The 27 oil paintings in her "Crying Out" series are Milly's purest Afro-Cubist expressions and reflected the
social, political, and economic turmoil that engulfed Liberian society. The tumult drove Milly to other African countries in search of a common denominator to art forms, where she found additional inspiration as an artist.
Truly a renaissance woman, Milly is also an architect, a UN conference interpreter and translator speaking
five languages (French, German, Italian, Spanish and English), and a former model (including September 1971 Ebony Fashion Fair poster-model, Essence magazine). Milly's extensive sub-Saharan Africa life, coupled with her personal and professional relationships with Africans from all walks of life (the late President Sekou Toure of Guinea to recording artists Hugh Masekela and Miriam Makeba to uncelebrated market women, students, farmers, and fisherman) have produced a unique perspective from which to artistically represent the essence of the African struggle and spirit of resilience and hope.

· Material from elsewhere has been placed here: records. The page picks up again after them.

-- ==== Sys2Proof/Machine/Coder.lean ====
section
/-! DEFINITION. The fixed-ratio block code: predictors, shifts, layout, and the decoder
(R254 to R261, `12_compression.md`). -/

namespace Sys2Proof.Machine

/-- Block size in bytes of a CODE (R254). -/
def blockBytes (code : Nat) : Nat :=
  match code with
  | 1 => 48 | 2 => 36 | _ => 24

/-- Residual width W of a CODE (R254). -/
def residualWidth (code : Nat) : Nat :=
  match code with
  | 1 => 5 | 2 => 4 | _ => 2

/-- Saturated to 12 bits. -/
def sat12 (x : Int) : Int := clampInt (-2048) 2047 x

/-- The prediction from r[k − 1] and r[k − 2] (R256). -/
def predict (m : Nat) (r1 r2 : Int) : Int :=
  sat12 (match m with
    | 0 => 0
    | 1 => r1
    | 2 => 2 * r1 - r2
    | _ => r1 + (r1 - r2) / 2)

/-- x ÷ 2^S to nearest, halves away from zero (R257). -/
def quantize (x : Int) (shift : Nat) : Int :=
  if 0 ≤ x then (2 * x + (2 ^ shift : Nat)) / (2 * (2 ^ shift : Nat) : Int)
  else -((2 * -x + (2 ^ shift : Nat)) / (2 * (2 ^ shift : Nat) : Int))

/-- Code samples with one shift from the two reconstructed values before: residuals and reconstructed samples, newest
first, or none where a residual does not fit. -/
def codeRun (m w shift : Nat) : List Int → Int → Int → Option (List Int × List Int)
  | [], _, _ => some ([], [])
  | x :: t, r1, r2 =>
    let p := predict m r1 r2
    let q := quantize (x - p) shift
    let r := sat12 (p + q * (2 ^ shift : Nat))
    if -(2 ^ (w - 1) : Nat) ≤ q ∧ q < (2 ^ (w - 1) : Nat) then
      (codeRun m w shift t r r1).map (fun rest => (q :: rest.1, r :: rest.2))
    else none

/-- The smallest shift of 0 to 12 that codes a sub-block (R257). -/
def codeSub (m w : Nat) (xs : List Int) (r1 r2 : Int) : Nat × List Int × List Int :=
  ((List.range 13).findSome? (fun shift => (codeRun m w shift xs r1 r2).map (fun c => (shift, c.1, c.2)))).getD
    (12, [], [])

/-- The last two reconstructed values after a run. -/
def lastTwo (rs : List Int) (r1 r2 : Int) : Int × Int :=
  match rs.reverse with
  | a :: b :: _ => (a, b)
  | [a] => (a, r1)
  | [] => (r1, r2)

/-- A block coded with one predictor: shifts, residuals, reconstructed samples 1 to 63 (R257). -/
def codeWith (m w : Nat) (xs : List Int) : List Nat × List Int × List Int :=
  let x0 := nth xs 0 0
  let subs := [((xs.drop 1).take 15), ((xs.drop 16).take 16), ((xs.drop 32).take 16), ((xs.drop 48).take 16)]
  (subs.foldl (fun (acc : (List Nat × List Int × List Int) × Int × Int) sub =>
    let c := codeSub m w sub acc.2.1 acc.2.2
    let l := lastTwo c.2.2 acc.2.1 acc.2.2
    ((acc.1.1 ++ [c.1], acc.1.2.1 ++ c.2.1, acc.1.2.2 ++ c.2.2), l.1, l.2)) (([], [], []), x0, x0)).1

/-- A coded block: predictor, shifts, residuals. -/
structure CodedBlock where
  pred : Nat
  shifts : List Nat
  q : List Int
  deriving DecidableEq, Repr

/-- The enabled predictor with the lowest cost, a tie to the lower one (R257). -/
def codeBlock (predEn w : Nat) (xs : List Int) : CodedBlock :=
  let all := ((List.range 4).filter (fun m => bit predEn m)).map (fun m => (m, codeWith m w xs))
  match all with
  | [] => ⟨0, [0, 0, 0, 0], []⟩
  | c :: rest =>
    let best := rest.foldl (fun (b : Nat × List Nat × List Int × List Int) x =>
      if x.2.1.sum < b.2.1.sum then x else b) c
    ⟨best.1, best.2.1, best.2.2.1⟩

/-- KIND of a coded block: 0 LOSSLESS where every shift is 0, else 1 LOSSY (R255). -/
def CodedBlock.kind (b : CodedBlock) : Nat := if b.shifts.sum = 0 then 0 else 1

/-- The bytes of a coded block (R255). -/
def CodedBlock.bytes (b : CodedBlock) (code : Nat) (x0 : Int) : Bytes :=
  let w := residualWidth code
  let head := b.kind + 4 * b.pred + 16 * ofInt 12 x0 + 2 ^ 16 * nth b.shifts 0 0 + 2 ^ 20 * nth b.shifts 1 0
    + 2 ^ 24 * nth b.shifts 2 0 + 2 ^ 28 * nth b.shifts 3 0
  let body := (b.q.foldr (fun q acc => ofInt w q + 2 ^ w * acc) 0)
  leBytes (blockBytes code) (head + 2 ^ 32 * body)

/-- A VOID block (R255): KIND 2 and every other bit 0. -/
def voidBlock (code : Nat) : Bytes := leBytes (blockBytes code) 2

/-- The sub-block of sample k. -/
def subBlock (k : Nat) : Nat := k / 16

/-- The reconstructed samples from residuals (R256). -/
def decodeRun (m w n : Nat) (shifts : List Nat) : Nat → Nat → Int → Int → List Int
  | 0, _, _, _ => []
  | fuel + 1, k, r1, r2 =>
    let q := toInt w (n / 2 ^ (32 + (k - 1) * w))
    let r := sat12 (predict m r1 r2 + q * (2 ^ nth shifts (subBlock k) 0 : Nat))
    r :: decodeRun m w n shifts fuel (k + 1) r r1

/-- A block is legal (R255, R261): KIND agrees with the shifts, shifts at most 12, no spare bit set. -/
def blockLegal (code : Nat) (n : Nat) : Bool :=
  let w := residualWidth code
  let shifts := [bits n 16 4, bits n 20 4, bits n 24 4, bits n 28 4]
  match n % 4 with
  | 0 => decide (shifts.sum = 0) && decide (n / 2 ^ (32 + 63 * w) = 0)
  | 1 => decide (shifts.sum ≠ 0) && shifts.all (fun x => decide (x ≤ 12)) && decide (n / 2 ^ (32 + 63 * w) = 0)
  | 2 => shifts.all (fun x => decide (x ≤ 12)) && decide (n / 2 ^ (32 + 63 * w) = 0)
  | _ => false

/-- What the decompressor makes of a block (R261): 64 samples and whether it is void; a format error decodes as VOID. -/
structure DecodedBlock where
  samples : List Int
  void : Bool
  formatError : Bool
  deriving DecidableEq, Repr

/-- Decode a block (R256, R261). -/
def decodeBlock (code : Nat) (b : Bytes) : DecodedBlock :=
  let n := ofLe (b.take (blockBytes code))
  if !blockLegal code n then ⟨List.replicate 64 0, true, true⟩
  else if n % 4 = 2 then ⟨List.replicate 64 0, true, false⟩
  else
    let x0 := toInt 12 (n / 16)
    ⟨x0 :: decodeRun (bits n 2 2) (residualWidth code) n
        [bits n 16 4, bits n 20 4, bits n 24 4, bits n 28 4] 63 1 x0 x0, false, false⟩

end Sys2Proof.Machine
end

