-- ==== Sys2Proof/Machine/Evt.lean ====
section
/-! DEFINITION. The event stage: reservations, summaries, zero suppression, fine times, fragments, delivery and replies;
the fixed-ratio coder at work (R138 to R155, R254 to R260, `07_event_fragments.md`). -/

namespace Sys2Proof.Machine

/-- Change the event stage. -/
def setEvt (s : State) (f : EventStage → EventStage) : State := { s with evt := f s.evt }

/-- Change the fragment with a serial. -/
def setFrag (s : State) (serial : Nat) (f : Fragment → Fragment) : State :=
  setEvt s (fun e => { e with frags := updFirst (fun x => x.serial == serial) f e.frags })

/-- The fragment with a serial. -/
def fragOf (s : State) (serial : Nat) : Option Fragment := s.evt.frags.find? (fun x => x.serial == serial)

/-! ### The event-pending region (R148, R149, R235) -/

/-- First bank and size in bytes of the region in the store map in use: 12 MiB, and 10 MiB in Cluster-16. -/
def evtBank (s : State) : Nat := if rd s Obj.FST_MAP.MAP = 2 then 155 else 153
def evtSize (s : State) : Nat := if rd s Obj.FST_MAP.MAP = 2 then 10485760 else 12582912

/-- The physical address of an offset of the region (R233). -/
def evtAddr (s : State) (off : Nat) : Nat := 0x0100000000 + evtBank s * 0x200000 + off

/-- Bytes of the region in use. -/
def evtUsed (s : State) : Nat := (s.evt.frags.map (fun f => f.size)).sum

/-- The levels of the region: OCCUPANCY and HIGH of `MOV_LOSSY[0]`, fault 0x0602 at a crossing (R154, R290). -/
def evtLevels (s : State) : State :=
  let wm := rd s Obj.EVT_SHIP.HIGH_WM
  let high := decide (wm ≤ 100 * evtUsed s / evtSize s)
  let s1 := setEvt (lossyShow s 0 (evtUsed s) (evtSize s) wm) (fun e => { e with high := high })
  if high && !s.evt.high then raise s1 0x0602 0 s.evt.serial (evtUsed s / 1024) else s1

/-- Released fragments at the tail give their space back (R149). -/
def evtTail (s : State) : State :=
  evtLevels (setEvt s (fun e => { e with frags := e.frags.dropWhile (fun f => f.state == .released) }))

/-- Two places of the region overlap. -/
def overlap (a la b lb : Nat) : Bool := decide (a < b + lb) && decide (b < a + la)

/-- Overwrite held fragments, oldest first, until a place is free (R148); `false` where the oldest is being built or sent,
and the reservation waits with what is overwritten already (R149). -/
def makeRoom : Nat → State → Nat → Nat → Bool × State
  | 0, s, _, _ => (true, s)
  | fuel + 1, s, off, len =>
    if s.evt.frags.any (fun f => overlap off len f.off f.size) then
      match s.evt.frags with
      | [] => (true, s)
      | f :: rest =>
        let s1 := setEvt s (fun e => { e with frags := rest })
        match f.state with
        | .building => (false, s)
        | .transfer => (false, s)
        | .released => makeRoom fuel s1 off len
        | _ =>
          let s2 := setEvt (lossyLost (bump s1 Obj.EVT_STATUS.LOST 0 1) 0 1)
            (fun e => { e with lostBefore := satAdd 16 e.lostBefore 1 })
          makeRoom fuel (raise s2 0x0601 0 (f.serial % 2 ^ 32) (rd s2 Obj.EVT_STATUS.LOST)) off len
    else (true, s)
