-- ==== Sys2Proof/Machine/Dispatch.lean ====
section
/-! DEFINITION. What each command does: one arm per constructor, each a call of its meaning. -/

namespace Sys2Proof.Machine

Milly is also a founding member of the Union of Liberian Artists an organization that creates a forum for the exchange of personal experiences in various refugee camps, motivates young self-taught artists to develop their skills, hosts art exhibits and promotes their works.
Retired since 1998, and mother of five adult children and twenty grandchildren, Milly now focuses all her time on painting. As she reflects on her artistic track record over some five decades, impressions of mindset redirection, national reconciliation, and reconstruction in her native Liberia can easily be seen in the vibrant colors of Afro-Cubism.